> **RECORDS FOR PROCESSING**:
/-- Images and parking (R280 to R284, R286): an image whose parts have all ended stands complete; one that fails sets LDG PG_EVENT bit 5
and its drain is over; a member that leaves the parked list un-parks the job when none is left, and a parked job that outlasts PARK_LIMIT
is ENDED. -/
def Obligations.ImagesAndParking : Prop :=
  (∀ (s : State) (j : Nat) (dr : Drain), (s.dev.job j).drain = some dr → dr.left = 0 → dr.hostWait = false →
    Answers (.ckptComplete j) s (s.dev.imageDone j dr.image)) ∧
  (∀ (s : State) (j : Nat), (s.dev.job j).drain.isSome = true →
    (∀ st ∈ [St.noResource, St.peerUnreachable], Answers (.ckptFailed j st) s ((s.dev.raiseLdg j 5 st).drainOver j st)) ∧
    (∀ st, st ≠ St.noResource → st ≠ St.peerUnreachable → Answers (.ckptFailed j st) s s.dev)) ∧
  (∀ (s : State) (b : Cmd) (j : Nat), s.dev.jobOfGroup (readLdgMsg b).group = some j →
    Answers (.parkReceive b) s (s.dev.parkJob j (readLdgMsg b).sender) ∧
    Completes (.unparkReceive b) s fun e => (readLdgMsg b).sender ∉ (e.job j).parked) ∧
  (∀ (s : State) (j : Nat), s.dev.grpRank (s.dev.commitGroup j) ∈ (s.dev.job j).parked →
    Completes (.unpark j) s fun e => s.dev.grpRank (s.dev.commitGroup j) ∉ (e.job j).parked) ∧
  (∀ (s : State) (j : Nat), (s.dev.job j).parked ≠ [] → (s.dev.job j).parkedAt + s.dev.rd F.ldgCfg_parkLimit * secQ ≤ s.dev.now →
    Completes (.parkLimitExpiry j) s fun e => e.eventBit ldgPage 11 = true)

/-- Seeds and scale tables (R277, R157): with no attempt open, the write of RNG_SEED3 makes the 128-bit seed take effect, RNG_SEED_CHK is
its CRC-32C and the seed generation rises; with one open it is recorded and changes no seed; the PF's write of LDG_SCALE_BASE takes the
handle and restarts the warm-up count. -/
def Obligations.SeedsAndScales : Prop :=
  (∀ (s : State) (j : Nat) (v : Word), j < 8 → (s.dev.pageAt 0 ((⟨0, .rng, 0, 0⟩ : Page).offset + 0x8C + 0x20 * j)).isSome = true →
    s.dev.attemptLive j = false →
    Completes (.seedWrite 0 j v) s fun e =>
      (e.job j).seed = s.dev.rd (F.rngSeed0 j) + s.dev.rd (F.rngSeed1 j) * 2 ^ 32 + s.dev.rd (F.rngSeed2 j) * 2 ^ 64 + v.toNat * 2 ^ 96 ∧
      e.rd (F.rngSeedChk j) = crc32c (leBytes 16 (e.job j).seed) % 2 ^ (F.rngSeedChk j).w ∧
      e.rd (F.rngSeedGen j) = (s.dev.rd (F.rngSeedGen j) + 1) % 2 ^ (F.rngSeedGen j).w ∧ ∀ k, k ≠ j → e.job k = s.dev.job k) ∧
  (∀ (s : State) (j : Nat) (v : Word), j < 8 → (s.dev.pageAt 0 ((⟨0, .rng, 0, 0⟩ : Page).offset + 0x8C + 0x20 * j)).isSome = true →
    s.dev.attemptLive j = true →
    Completes (.seedWrite 0 j v) s fun e =>
      s.dev.recorded e 0 ((⟨0, .rng, 0, 0⟩ : Page).offset + 0x8C + 0x20 * j) 3 ∧ ∀ k, e.job k = s.dev.job k) ∧
  (∀ (s : State) (j : Nat) (v : Word), j < 8 → (s.dev.pageAt 0 (F.ldgScaleBase_handle j).addr).isSome = true →
    s.dev.flag (hLock (pfPage .ldg 0 4)) = false →
    Completes (.scaleBaseWrite 0 j v) s fun e =>
      e.rd (F.ldgScaleBase_handle j) = v.toNat ∧
      e.rd (F.ldgScaleState_remain j) = s.dev.rd (F.ldgScaleCfg_warmup j) % 2 ^ (F.ldgScaleState_remain j).w) ∧
  (∀ (s : State) (f j : Nat) (v : Word), f ≠ 0 → j < 8 →
    Completes (.scaleBaseWrite f j v) s fun e => s.dev.recorded e f (F.ldgScaleBase_handle j).addr 0)

/-- Weight sets (R358 to R366): the PF's WSET_DEF write with both slots EMPTY defines the set and gives a fresh handle; a swap of a set
with a READY slot makes that slot ACTIVE, counts it and sets TIR page 3 PG_EVENT bit 2, and its part has run OK; a swap of a set that
cannot swap fails BAD_FIELD. Package loads (R358 to R362, R367): a LOAD_WPK of an undefined set or a slot that is not EMPTY fails
BAD_FIELD; one with an open load whose tables arrive takes them, and a failed read poisons the load; a chunk that the load's source
delivers is taken in order, and opened once the key is there; a relay doorbell with a greater count goes on with the chain, one that names
no load is recorded. -/
def Obligations.WeightSetsAndLoads : Prop :=
  (
  (∀ (s : State) (v : Word), s.dev.rd F.wsetSel_set ≠ 0 → (s.dev.pageAt 0 F.wsetDef_base.addr).isSome = true → s.dev.flag (hLock wsetPage) = false →
    s.dev.slotState (s.dev.rd F.wsetSel_set) 0 = 0 → s.dev.slotState (s.dev.rd F.wsetSel_set) 1 = 0 →
    bitsAt v.toNat 0 16 + bitsAt v.toNat 16 16 + 1 ≤ 65536 →
    Completes (.wsetDefWrite 0 v) s fun e =>
      s.dev.rd F.wsetSel_set ∈ e.wset.defined ∧ e.rd (F.wsetDef_base.bank (s.dev.rd F.wsetSel_set)) = bitsAt v.toNat 0 16 ∧
      e.rd (F.wsetDef_countM1.bank (s.dev.rd F.wsetSel_set)) = bitsAt v.toNat 16 16) ∧
  (∀ (s : State) (v : Word), (s.dev.pageAt 0 F.wsetDef_base.addr).isSome = true → s.dev.flag (hLock wsetPage) = false → s.dev.rd F.wsetSel_set ≠ 0 →
    (s.dev.slotState (s.dev.rd F.wsetSel_set) 0 ≠ 0 ∨ s.dev.slotState (s.dev.rd F.wsetSel_set) 1 ≠ 0) →
    Completes (.wsetDefWrite 0 v) s fun e => s.dev.recorded e 0 F.wsetDef_base.addr 1 ∧ e.wset = s.dev.wset) ∧
  (∀ (s : State) (q i sl : Nat), s.dev.partReady q i 0 opWSET_SWAP = true → swapSet (s.dev.cmdBody q i) ∈ s.dev.wset.defined →
    s.dev.swapTo (swapSet (s.dev.cmdBody q i)) = some sl → sl < 2 →
    Completes (.wsetSwap q i) s fun e =>
      e.slotState (swapSet (s.dev.cmdBody q i)) sl = 3 ∧ e.eventBit wsetPage 2 = true ∧
      mapLook e.wset.swapped (swapSet (s.dev.cmdBody q i)) =
        some (s.dev.now + 1, if s.dev.slotState (swapSet (s.dev.cmdBody q i)) (1 - sl) = 3 then 2 - sl else 0)) ∧
  (∀ (s : State) (q i : Nat), s.dev.partReady q i 0 opWSET_SWAP = true → swapSet (s.dev.cmdBody q i) ∉ s.dev.wset.defined →
    Answers (.wsetSwap q i) s (s.dev.failPart q i 0 St.badField))) ∧
  (
  (∀ (s : State) (q i : Nat) (tables : List Byte) (fail : Bool), s.dev.partReady q i 0 opLOAD_WPK = true → s.dev.load? q i = none →
    s.dev.loadBad (s.dev.cmdBody q i) = true →
    Answers (.loadWpk q i tables fail) s (s.dev.failPart q i 0 St.badField)) ∧
  (∀ (s : State) (q i : Nat) (l : Load) (tables : List Byte), s.dev.partReady q i 0 opLOAD_WPK = true → s.dev.load? q i = some l → l.pred = none →
    l.tables = [] → tables ≠ [] →
    Answers (.loadWpk q i tables false) s ((s.dev.takeTables l tables).chainAsk) ∧
    Answers (.loadWpk q i tables true) s (s.dev.loadPoison l)) ∧
  (∀ (s : State) (q i n : Nat) (l : Load) (bytes : List Byte), s.dev.partReady q i 0 opLOAD_WPK = true → s.dev.load? q i = some l → l.reads n = true →
    Answers (.wpkChunk q i n bytes true) s (s.dev.loadPoison l) ∧
    ((s.dev.takeChunk l n bytes).load? q i = none → Answers (.wpkChunk q i n bytes false) s (s.dev.takeChunk l n bytes)) ∧
    (∀ l', (s.dev.takeChunk l n bytes).load? q i = some l' → l'.assisted = false →
      (∀ r, l'.records.find? (fun r => r.1 == n) = some r → l'.key ≠ [] →
        Answers (.wpkChunk q i n bytes false) s ((s.dev.takeChunk l n bytes).openChunk l' n r.2)) ∧
      (l'.records.find? (fun r => r.1 == n) = none ∨ l'.key = [] → Answers (.wpkChunk q i n bytes false) s (s.dev.takeChunk l n bytes)))) ∧
  (∀ (s : State) (f h : Nat) (l : Load), s.dev.wset.loads.find? (fun l => l.handle != 0 && l.handle == h) = some l → l.avail < s.dev.rd F.tbnChainAvail →
    Answers (.chainAssistDoorbell f h) s
      (((s.dev.updLoad l.q l.i (fun l => { l with avail := s.dev.rd F.tbnChainAvail })).setFlag (hAssistWait chainPage) false).chainAsk)) ∧
  (∀ (s : State) (f h : Nat), s.dev.wset.loads.find? (fun l => l.handle != 0 && l.handle == h) = none →
    Completes (.chainAssistDoorbell f h) s fun e => s.dev.recorded e f chainPage.offset 3))

/-- Partitions (R372 to R374): the PF's write of an unlocked GLB_PART takes ENABLE, FUNC and the range of cores; one that enables what may
not be is refused with GLB PG_EVENT bit 1 and changes none of them; the semaphore limit and the bulk queue keep their legal values; a VF's
write is recorded. -/
def Obligations.Partitions : Prop :=
  (∀ (s : State) (p : Nat) (v : Word), p < 8 → (s.dev.pageAt 0 (F.glbPart_enable p).addr).isSome = true → s.dev.flag (hLock (pfPage .glb 0 1)) = false →
    (bitOf v.toNat 0 = true → s.dev.partRefused p (bitsAt v.toNat 1 4) (bitsAt v.toNat 5 6) (bitsAt v.toNat 11 7) = false) →
    Completes (.partitionWrite 0 p 0 v) s fun e =>
      e.flag (F.glbPart_enable p) = bitOf v.toNat 0 ∧ e.rd (F.glbPart_func p) = bitsAt v.toNat 1 4 ∧ e.rd (F.glbPart_coreFirst p) = bitsAt v.toNat 5 6 ∧
      e.rd (F.glbPart_coreCount p) = bitsAt v.toNat 11 7 ∧ s.dev.keeps e [(F.glbPart_enable p).addr] ∧ Dev.changesOnly [.regs] s.dev e) ∧
  (∀ (s : State) (p : Nat) (v : Word), p < 8 → (s.dev.pageAt 0 (F.glbPart_enable p).addr).isSome = true → s.dev.flag (hLock (pfPage .glb 0 1)) = false →
    bitOf v.toNat 0 = true → s.dev.partRefused p (bitsAt v.toNat 1 4) (bitsAt v.toNat 5 6) (bitsAt v.toNat 11 7) = true →
    Completes (.partitionWrite 0 p 0 v) s fun e =>
      e.eventBit (pfPage .glb 0 0) 1 = true ∧ e.reg (F.glbPart_enable p).addr = s.dev.reg (F.glbPart_enable p).addr) ∧
  (∀ (s : State) (p : Nat) (v : Word), p < 8 → (s.dev.pageAt 0 (F.glbPartSem_semLimit p).addr).isSome = true → s.dev.flag (hLock (pfPage .glb 0 1)) = false →
    Completes (.partitionWrite 0 p 1 v) s fun e => 1 ≤ e.rd (F.glbPartSem_semLimit p) ∧ e.rd (F.glbPartSem_semLimit p) ≤ 65536 ∧
      (1 ≤ bitsAt v.toNat 0 17 → bitsAt v.toNat 0 17 ≤ 65536 → e.rd (F.glbPartSem_semLimit p) = bitsAt v.toNat 0 17)) ∧
  (∀ (s : State) (p : Nat) (v : Word), p < 8 → (s.dev.pageAt 0 (F.glbPartBulk_bulkQ p).addr).isSome = true → s.dev.flag (hLock (pfPage .glb 0 1)) = false →
    Completes (.partitionWrite 0 p 2 v) s fun e => 1 ≤ e.rd (F.glbPartBulk_bulkQ p) ∧ e.rd (F.glbPartBulk_bulkQ p) ≤ 4) ∧
  (∀ (s : State) (f p r : Nat) (v : Word), f ≠ 0 → p < 8 → r < 3 →
    Completes (.partitionWrite f p r v) s fun e => s.dev.recorded e f ((F.glbPart_enable p).addr + 4 * r) 0)

/-- Array parts run (R112 to R114, R126, R136 to R138): a due part of MM, MM_T, CONV or ATTN whose core is there, whose descriptor stands
and is not rejected and whose operands are in T0 in formats that it accepts runs its tiles, and its work is done; a part that names no
live object fails with OBJECT_ABSENT, and one whose descriptor does not fit is rejected. -/
def Obligations.ArrayPartsRun : Prop :=
  (∀ (s : State) (q i p l y : Nat), let x : PartId := ⟨q, i, p⟩; let d := s.dev.sit x l; let c := s.dev.cmdBody q i; let v := s.dev.partView x
    ((mmOpnds descNone c).take 3).any (fun a => d.absent (d.partView x) a.handle) = false →
    d.drains x (mmDrain c) y (d.mmRejects v c y) → d.fed x (mmOpnds y c) → d.savedUnfit x y = false →
    (s.dev.due x opMM l → Completes (.mm q i p none) s fun e => e.hasRun x) ∧
    (s.dev.due x opMM_T l → Completes (.mmT q i p none) s fun e => e.hasRun x)) ∧
  (∀ (s : State) (q i p l y : Nat), let x : PartId := ⟨q, i, p⟩; let d := s.dev.sit x l; let c := s.dev.cmdBody q i; let v := s.dev.partView x
    s.dev.due x opCONV l → ((convOpnds descNone c).take 3).any (fun a => d.absent (d.partView x) a.handle) = false →
    d.drains x (convDrain c) y (d.convRejects v c y) → d.fed x (convOpnds y c) → d.savedUnfit x y = false →
    Completes (.conv q i p none) s fun e => e.hasRun x) ∧
  (∀ (s : State) (q i p l y : Nat), let x : PartId := ⟨q, i, p⟩; let d := s.dev.sit x l; let c := s.dev.cmdBody q i; let v := s.dev.partView x
    s.dev.due x opATTN l → ((attnOpnds descNone c).take 4 ++ attnSaved c).any (fun a => d.absent (d.partView x) a.handle) = false →
    d.drains x (attnDrain c) y (d.attnRejects v c y) → d.fed x (attnOpnds y c) →
    d.actual x (attnQHandle c) (attnQFmt c) ≤ 3 → d.actual x (attnKHandle c) (attnKFmt c) ≤ 3 → d.actual x (attnVHandle c) (attnVFmt c) ≤ 3 →
    Completes (.attn q i p none) s fun e => e.hasRun x) ∧
  (∀ (s : State) (q i p l : Nat) (bad : Option CsFault), let x : PartId := ⟨q, i, p⟩; let d := s.dev.sit x l; let c := s.dev.cmdBody q i
    s.dev.due x opMM l → ((mmOpnds descNone c).take 3).any (fun a => d.absent (d.partView x) a.handle) = true →
    Answers (.mm q i p bad) s (d.failPart q i p St.objectAbsent)) ∧
  (∀ (s : State) (q i p l y : Nat) (bad : Option CsFault), let x : PartId := ⟨q, i, p⟩; let d := s.dev.sit x l; let c := s.dev.cmdBody q i
    s.dev.due x opMM l → ((mmOpnds descNone c).take 3).any (fun a => d.absent (d.partView x) a.handle) = false → mmDrain c ≠ 0 →
    d.reads x (mmDrain c) 128 y → d.mmRejects (s.dev.partView x) c y = true → Answers (.mm q i p bad) s (d.descRejected x))

/-- SLICE (R166 to R173): a due part whose operands are in T0 slices its rows and columns into the workspace, which only then makes its
product phase due; one with a value that is not finite fails with NONFINITE; once every part has sliced, the product phase runs the part's
tiles. Localisation and the ramp (R119, R124): a localisation that finds nothing, the first of its core, leaves the core in use and notes
when it was; one failed column or row alone is noted and repaired; an array without running parts is off once its 427 cycles have passed. -/
def Obligations.SlicingLocalisationAndRamp : Prop :=
  (
  (∀ (s : State) (q i p l : Nat), let x : PartId := ⟨q, i, p⟩; let d := s.dev.sit x l; let c := s.dev.cmdBody q i
    s.dev.isHalf x = false → d.fed x (slOpnds c) → d.slUnfit x c = false →
    ((d.slRows x c ++ d.slCols x c).any (fun r => r.2.any (fun y => !y.isFinite)) = false →
      (s.dev.due x opSLICE64 l → Completes (.slice64 q i p) s fun e => e.isHalf x = true) ∧
      (s.dev.due x opSLICE32 l → Completes (.slice32 q i p) s fun e => e.isHalf x = true)) ∧
    ((d.slRows x c ++ d.slCols x c).any (fun r => r.2.any (fun y => !y.isFinite)) = true →
      (s.dev.due x opSLICE64 l → Answers (.slice64 q i p) s (d.failPart q i p St.nonfinite)) ∧
      (s.dev.due x opSLICE32 l → Answers (.slice32 q i p) s (d.failPart q i p St.nonfinite)))) ∧
  (∀ (s : State) (q i p l : Nat) (m : CmdEx), let x : PartId := ⟨q, i, p⟩; let d := s.dev.sit x l; let c := s.dev.cmdBody q i
    s.dev.cmdAt q i = some m → sliceFailed m.parts = none → m.parts.all (fun y => y.half) = true →
    s.dev.due x opSLICE64 l ∨ s.dev.due x opSLICE32 l → d.fed x (slOpnds c) →
    Completes (.sliceProductPhase q i p none) s fun e => e.hasRun x) ∧
  (∀ (s : State) (q i p : Nat) (m : CmdEx), s.dev.cmdAt q i = some m → sliceFailed m.parts = none → m.parts.all (fun y => y.half) = false →
    Answers (.sliceProductPhase q i p none) s s.dev)) ∧
  (
  (∀ (s : State) (p t : Nat), mapLook s.dev.ccr.loc p = some t → s.dev.spr.resets.any (fun z => z.unit == unitKey 0 p) = false →
    mapLook s.dev.ccr.quiet p = none →
    Completes (.localisationEnd p [] []) s fun e =>
      mapLook e.ccr.quiet p = some (t + 1) ∧ mapLook e.ccr.loc p = none ∧ Dev.changesOnly [.ccr] s.dev e) ∧
  (∀ (s : State) (p t c : Nat), mapLook s.dev.ccr.loc p = some t → s.dev.spr.resets.any (fun z => z.unit == unitKey 0 p) = false →
    s.dev.colUsed p c = true →
    Answers (.localisationEnd p [c] []) s
      (((s.dev.setCcr { s.dev.ccr with loc := mapDel s.dev.ccr.loc p }).wr (F.ccrCsLast_locCol p) c).colFailed p c)) ∧
  (∀ (s : State) (p t r : Nat), mapLook s.dev.ccr.loc p = some t → s.dev.spr.resets.any (fun z => z.unit == unitKey 0 p) = false →
    s.dev.rowUsed p r = true →
    Answers (.localisationEnd p [] [r]) s
      (((s.dev.setCcr { s.dev.ccr with loc := mapDel s.dev.ccr.loc p }).wr (F.ccrCsLast_locRow p) r).rowFailed p r)) ∧
  (∀ (s : State) (p t : Nat), mapLook s.dev.ccr.on p = some t →
    s.dev.runningParts.any (fun r => s.dev.partUnit r.2.2.2 == some (unitKey 0 p)) = false → t - 1 + 427 ≤ s.dev.now →
    Completes (.arrayRampDown p) s fun e => mapLook e.ccr.on p = none ∧ Dev.changesOnly [.ccr] s.dev e))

> **BRIEF**: All that is needed is the exact run of lines above from the line containing "def Obligations.SeedsAndScales : Prop" through the line containing "Completes (.scaleBaseWrite f", both of them included.

> **REPLY**:
def Obligations.SeedsAndScales : Prop :=
  (∀ (s : State) (j : Nat) (v : Word), j < 8 → (s.dev.pageAt 0 ((⟨0, .rng, 0, 0⟩ : Page).offset + 0x8C + 0x20 * j)).isSome = true →
    s.dev.attemptLive j = false →
    Completes (.seedWrite 0 j v) s fun e =>
      (e.job j).seed = s.dev.rd (F.rngSeed0 j) + s.dev.rd (F.rngSeed1 j) * 2 ^ 32 + s.dev.rd (F.rngSeed2 j) * 2 ^ 64 + v.toNat * 2 ^ 96 ∧
      e.rd (F.rngSeedChk j) = crc32c (leBytes 16 (e.job j).seed) % 2 ^ (F.rngSeedChk j).w ∧
      e.rd (F.rngSeedGen j) = (s.dev.rd (F.rngSeedGen j) + 1) % 2 ^ (F.rngSeedGen j).w ∧ ∀ k, k ≠ j → e.job k = s.dev.job k) ∧
  (∀ (s : State) (j : Nat) (v : Word), j < 8 → (s.dev.pageAt 0 ((⟨0, .rng, 0, 0⟩ : Page).offset + 0x8C + 0x20 * j)).isSome = true →
    s.dev.attemptLive j = true →
    Completes (.seedWrite 0 j v) s fun e =>
      s.dev.recorded e 0 ((⟨0, .rng, 0, 0⟩ : Page).offset + 0x8C + 0x20 * j) 3 ∧ ∀ k, e.job k = s.dev.job k) ∧
  (∀ (s : State) (j : Nat) (v : Word), j < 8 → (s.dev.pageAt 0 (F.ldgScaleBase_handle j).addr).isSome = true →
    s.dev.flag (hLock (pfPage .ldg 0 4)) = false →
    Completes (.scaleBaseWrite 0 j v) s fun e =>
      e.rd (F.ldgScaleBase_handle j) = v.toNat ∧
      e.rd (F.ldgScaleState_remain j) = s.dev.rd (F.ldgScaleCfg_warmup j) % 2 ^ (F.ldgScaleState_remain j).w) ∧
  (∀ (s : State) (f j : Nat) (v : Word), f ≠ 0 → j < 8 →
    Completes (.scaleBaseWrite f j v) s fun e => s.dev.recorded e f (F.ldgScaleBase_handle j).addr 0)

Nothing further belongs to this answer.